Parkin S
Biochemistry Department, Duke University Medical Center, Durham, NC, USA.
Acta Crystallogr A. 2000 Mar;56 (Pt 2):157-62. doi: 10.1107/s010876739901497x.
Assessment of quality in crystal structure determination entails analysis of global statistics. In data reduction, quality is assessed using R(merge) and mean I/sigma(I). Progress in structure solution and refinement is checked by the goodness of fit, variants of the R index, R(cryst), and its cross-validation counterpart, R(free). These statistics are useful and provide a convenient means of comparison but their scalar nature renders them unable to capture the essence of three-dimensional entities such as diffraction patterns and molecular models. A simple general method to quantify spatial variations in scalar statistics has been developed. In it, a symmetric matrix, the R tensor, is used to represent the local average residual as a function of diffraction geometry. An effective value of the statistic in question can then be found for any direction in reciprocal space. Differences between these effective R indices for individual reflections or groups of reflections can help to steer refinement strategy and assess the final structure.

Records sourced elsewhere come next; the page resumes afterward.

-- ==== Sys2Proof/Machine/Ethernet.lean ====
section
/-! DEFINITION. Ethernet mode (R360, R361, R376): which frames a port drops, pauses, and where a packet is delivered; Gotik's
answers to ARP, neighbour discovery and echo. -/

namespace Sys2Proof.Machine

/-! ## Checksums and addresses -/

/-- The sum of a byte string's big-endian 16-bit words, an odd last byte being the high one (RFC 1071). -/
def wordSum : Bytes → Nat
  | [] => 0
  | [a] => 256 * a.toNat
  | a :: b :: t => 256 * a.toNat + b.toNat + wordSum t

/-- Whether an internet checksum over words of this sum is right: the one's complement sum is all ones. -/
def sumOk (n : Nat) : Bool := n ≠ 0 && n % 65535 = 0

/-- The broadcast address. -/
def macBroadcast : Nat := 0xFFFFFFFFFFFF

/-- The multicast addresses of PTP (PRESUMED: IEEE 1588-2019): over Ethernet, over IPv4 and over IPv6. -/
def ptpMacs : List Nat := [0x011B19000000, 0x01005E000181, 0x333300000181]

/-- The PTP multicast group over IPv4. -/
def ptpGroup4 : Nat := 0xE0000181

/-- Whether an IPv6 address is a PTP multicast group, of any scope. -/
def isPtpGroup6 (a : Nat) : Bool := a / 2 ^ 120 = 0xFF && a % 2 ^ 112 = 0x181

/-- The destination address of flow control frames (IEEE 802.3). -/
def macControl : Nat := 0x0180C2000001

/-- A port's IPv4 address; 0 disables IPv4. -/
def Dev.ipv4 (d : Dev) (p : Nat) : Nat := d.fld Fld.FAB_P_IPV4_ipv4 p

/-- A port's IPv6 address; 0 disables IPv6. -/
def Dev.ipv6 (d : Dev) (p : Nat) : Nat := d.fld Fld.FAB_P_IPV6_HI_ipv6 p * 2 ^ 64 + d.fld Fld.FAB_P_IPV6_LO_ipv6 p

/-! ## Packets (R361) -/

/-- What a frame turns out to be. -/
inductive Packet where
  | drop
  | pfc (body : Bytes)
  /-- for Gotik, RoCEv2 or PTP: the frame's payload -/
  | unit (body : Bytes)
  | wake (body : Bytes)
  /-- a UDP datagram: source address as IPv6, destination port and payload -/
  | udp (source dst : Nat) (body : Bytes)
  deriving DecidableEq, Repr

/-- A UDP datagram: its length and, where it has one, its checksum are right (RFC 768). -/
def udpOf (source pseudo : Nat) (v6 : Bool) (b : Bytes) : Packet :=
  let n := beAt b 4 2
  let sum := beAt b 6 2
  let good : Bool := if sum = 0 then !v6 else sumOk (pseudo + 17 + n + wordSum (b.take n))
  if n < 8 ∨ b.length < n ∨ !good then .drop else .udp source (beAt b 2 2) (slice b 8 (n - 8))

/-- An IPv4 packet for a port: no options, no fragment, the header checksum right (R361). -/
def Dev.ipv4In (d : Dev) (p : Nat) (b : Bytes) : Packet :=
  let len := beAt b 2 2
  let src := beAt b 12 4
  let dst := beAt b 16 4
  let body := slice b 20 (len - 20)
  if b.length < 20 ∨ beAt b 0 1 ≠ 0x45 ∨ len < 20 ∨ b.length < len ∨ beAt b 6 2 % 16384 ≠ 0 ∨ !sumOk (wordSum (b.take 20)) then .drop
  else if d.ipv4 p = 0 ∨ (dst ≠ d.ipv4 p ∧ dst ≠ ptpGroup4) then .drop
  else if beAt b 9 1 = 17 then udpOf (0xFFFF * 2 ^ 32 + src) (wordSum (slice b 12 8)) false body
  else if beAt b 9 1 = 1 ∧ beAt body 0 2 = 0x0800 ∧ sumOk (wordSum body) then .unit b
  else .drop

/-- An IPv6 packet for a port: no extension header (R361). -/
def Dev.ipv6In (d : Dev) (p : Nat) (b : Bytes) : Packet :=
  let len := beAt b 4 2
  let src := beAt b 8 16
  let dst := beAt b 24 16
  let body := slice b 40 len
  let pseudo := wordSum (slice b 8 32)
  if b.length < 40 ∨ beAt b 0 1 / 16 ≠ 6 ∨ b.length < 40 + len then .drop
  else if d.ipv6 p = 0 ∨ (dst ≠ d.ipv6 p ∧ !isPtpGroup6 dst) then .drop
  else if beAt b 6 1 = 17 then udpOf src pseudo true body
  else if beAt b 6 1 = 58 ∧ (beAt body 0 2 = 0x8000 ∨ beAt body 0 2 = 0x8700) ∧ sumOk (pseudo + 58 + len + wordSum body) then .unit b
  else .drop

/-- What a frame is by its EtherType (R360, R361, R366, R376). 802.3 PAUSE frames are dropped. -/
def Dev.etherIn (d : Dev) (p typ : Nat) (b : Bytes) : Packet :=
  match typ with
  | 0x0800 => d.ipv4In p b
  | 0x86DD => d.ipv6In p b
  | 0x0806 => .unit b
  | 0x88F7 => .unit b
  | 0x88B5 => .wake b
  | 0x8808 => if beAt b 0 2 = 0x0101 then .pfc b else .drop
  | _ => .drop

/-- A frame without its FCS at a port: destination, then an 802.1Q tag with VID 1 to 4,094 or none, then its EtherType
(R360). A wake frame comes to the port's address or to broadcast (R376). -/
def Dev.frameIn (d : Dev) (nv : Nv) (p : Nat) (f : Bytes) : Packet :=
  let dst := beAt f 0 6
  let typ := beAt f 12 2
  let vid := beAt f 14 2 % 4096
  let direct : Bool := dst = nth nv.macs p 0 || dst = macBroadcast
  let mine : Bool := direct || ptpMacs.contains dst
  let tell := fun (x : Packet) => match x with
    | .wake b => if direct then .wake b else .drop
    | x => x
  if dst = macControl ∧ typ = 0x8808 then d.etherIn p typ (f.drop 14)
  else if !mine then .drop
  else if typ = 0x8100 then (if vid = 0 ∨ vid = 4095 then .drop else tell (d.etherIn p (beAt f 16 2) (f.drop 18)))
  else tell (d.etherIn p typ (f.drop 14))

/-! ## Delivery -/

/-- A priority-based flow control frame: each enabled priority of pfc_mask pauses for its time, in units of 512 bit times
(R360). -/
def Dev.pfcIn (d : Dev) (p : Nat) (b : Bytes) : Dev :=
  let mask := d.fld Fld.FAB_P_CTRL_pfc_mask p
  let v := beAt b 2 2
  d.modPort p (fun x => { x with
    paused := (List.range 8).filterMap (fun i =>
      if v.testBit i ∧ mask.testBit i then some (i, d.now + beAt b (4 + 2 * i) 2 * 128 / 100)
      else x.paused.find? (fun e => e.1 = i)) })

/-- Puts a payload before the unit that takes it. -/
def Dev.deliver (d : Dev) (p : Nat) (b : Bytes) : Dev := d.modPort p (fun x => { x with delivered := b :: x.delivered })

/-- The enabled tunnel neighbour with an address (R375, R386). -/
def Dev.tunnelSource (d : Dev) (ip : Nat) : Option Nat :=
  (List.range 16).find? (fun k => d.fld Fld.FAB_TUN_CTRL_enable k = 1
    && d.fld Fld.FAB_TUN_IP_HI_ip k * 2 ^ 64 + d.fld Fld.FAB_TUN_IP_LO_ip k = ip)

/-- A dropped frame (R360, R361). -/
def Dev.dropIn (d : Dev) (p : Nat) : Dev := d.bump Fld.FAB_P_DROPS_count p 1

/-- A UDP datagram, by its destination port (R361). -/
def Dev.udpIn (d : Dev) (nv : Nv) (p src dst : Nat) (b : Bytes) : Dev × Nv :=
  if dst = 4791 ∨ dst = 319 ∨ dst = 320 then (d.deliver p b, nv)
  else if dst ≠ 0 ∧ dst = d.fld Fld.CMP_POSE_UDP_udp_port 0 then (d.poseUdp p b, nv)
  else if dst ≠ 0 ∧ dst = d.fld Fld.FAB_TUNNEL_udp_port 0 then d.tunnelIn nv p (d.tunnelSource src) b
  else (d.dropIn p, nv)

/-- ETHERNET_FRAME_RECEIVE: a frame from destination address through FCS arrives on a powered port; `fcsOk` tells that neither the
FCS nor an uncorrected codeword marks it as errored (R358 to R361). In DISABLED every frame is dropped. -/
def Dev.ethernetIn (d : Dev) (nv : Nv) (p : Nat) (f : Bytes) (fcsOk : Bool) : Dev × Nv :=
  let x := d.port p
  if 8 ≤ p ∨ !x.powered then (d, nv)
  else if x.modeActive = 2 then (d.dropIn p, nv)
  else if x.modeActive ≠ 0 ∨ !x.linkUp then (d, nv)
  else
    let d := d.rxBytes p f.length
    if !fcsOk ∨ f.length < 64 ∨ 9216 < f.length then (d.dropIn p, nv)
    else match d.frameIn nv p (f.take (f.length - 4)) with
      | .drop => (d.dropIn p, nv)
      | .pfc b => (d.pfcIn p b, nv)
      | .unit b => (d.deliver p b, nv)
      | .wake b => (d.wakeFrameIn nv p b, nv)
      | .udp src dst b => d.udpIn nv p src dst b

/-- ARP_ND_ICMP: Gotik answers for the port's address where IPv4 or IPv6 is enabled on it (R361). -/
def Dev.netQuery (d : Dev) (nv : Nv) (p : Nat) (q : NetQuery) : Dev :=
  let x := d.port p
  let mac := nth nv.macs p 0
  let say := fun (a : NetAnswer) => d.modPort p (fun x => { x with sent := .net a :: x.sent })
  if 8 ≤ p ∨ x.modeActive ≠ 0 ∨ !x.linkUp then d
  else match q with
    | .arp ip toIp toMac => if ip ≠ 0 ∧ ip.toNat = d.ipv4 p then say (.arp ip mac toIp toMac) else d
    | .neighbour ip toIp toMac => if ip ≠ 0 ∧ ip.toNat = d.ipv6 p then say (.neighbour ip mac toIp toMac) else d
    | .echo4 ip toIp ident seq data => if ip ≠ 0 ∧ ip.toNat = d.ipv4 p then say (.echo4 ip toIp ident seq data) else d
    | .echo6 ip toIp ident seq data => if ip ≠ 0 ∧ ip.toNat = d.ipv6 p then say (.echo6 ip toIp ident seq data) else d

end Sys2Proof.Machine
end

晶体结构测定中的质量评估需要对整体统计数据进行分析。在数据处理过程中,使用R(merge)和平均I/sigma(I)来评估质量。通过拟合优度、R指数的变体R(cryst)及其交叉验证对应物R(free)来检查结构解析和精修的进展。这些统计数据很有用,提供了一种方便的比较方法,但它们的标量性质使其无法捕捉诸如衍射图案和分子模型等三维实体的本质。已经开发出一种简单的通用方法来量化标量统计数据中的空间变化。在该方法中,使用一个对称矩阵,即R张量,来表示作为衍射几何函数的局部平均残差。然后可以在倒易空间的任何方向上找到所讨论统计量的有效值。单个反射或反射组的这些有效R指数之间的差异有助于指导精修策略并评估最终结构。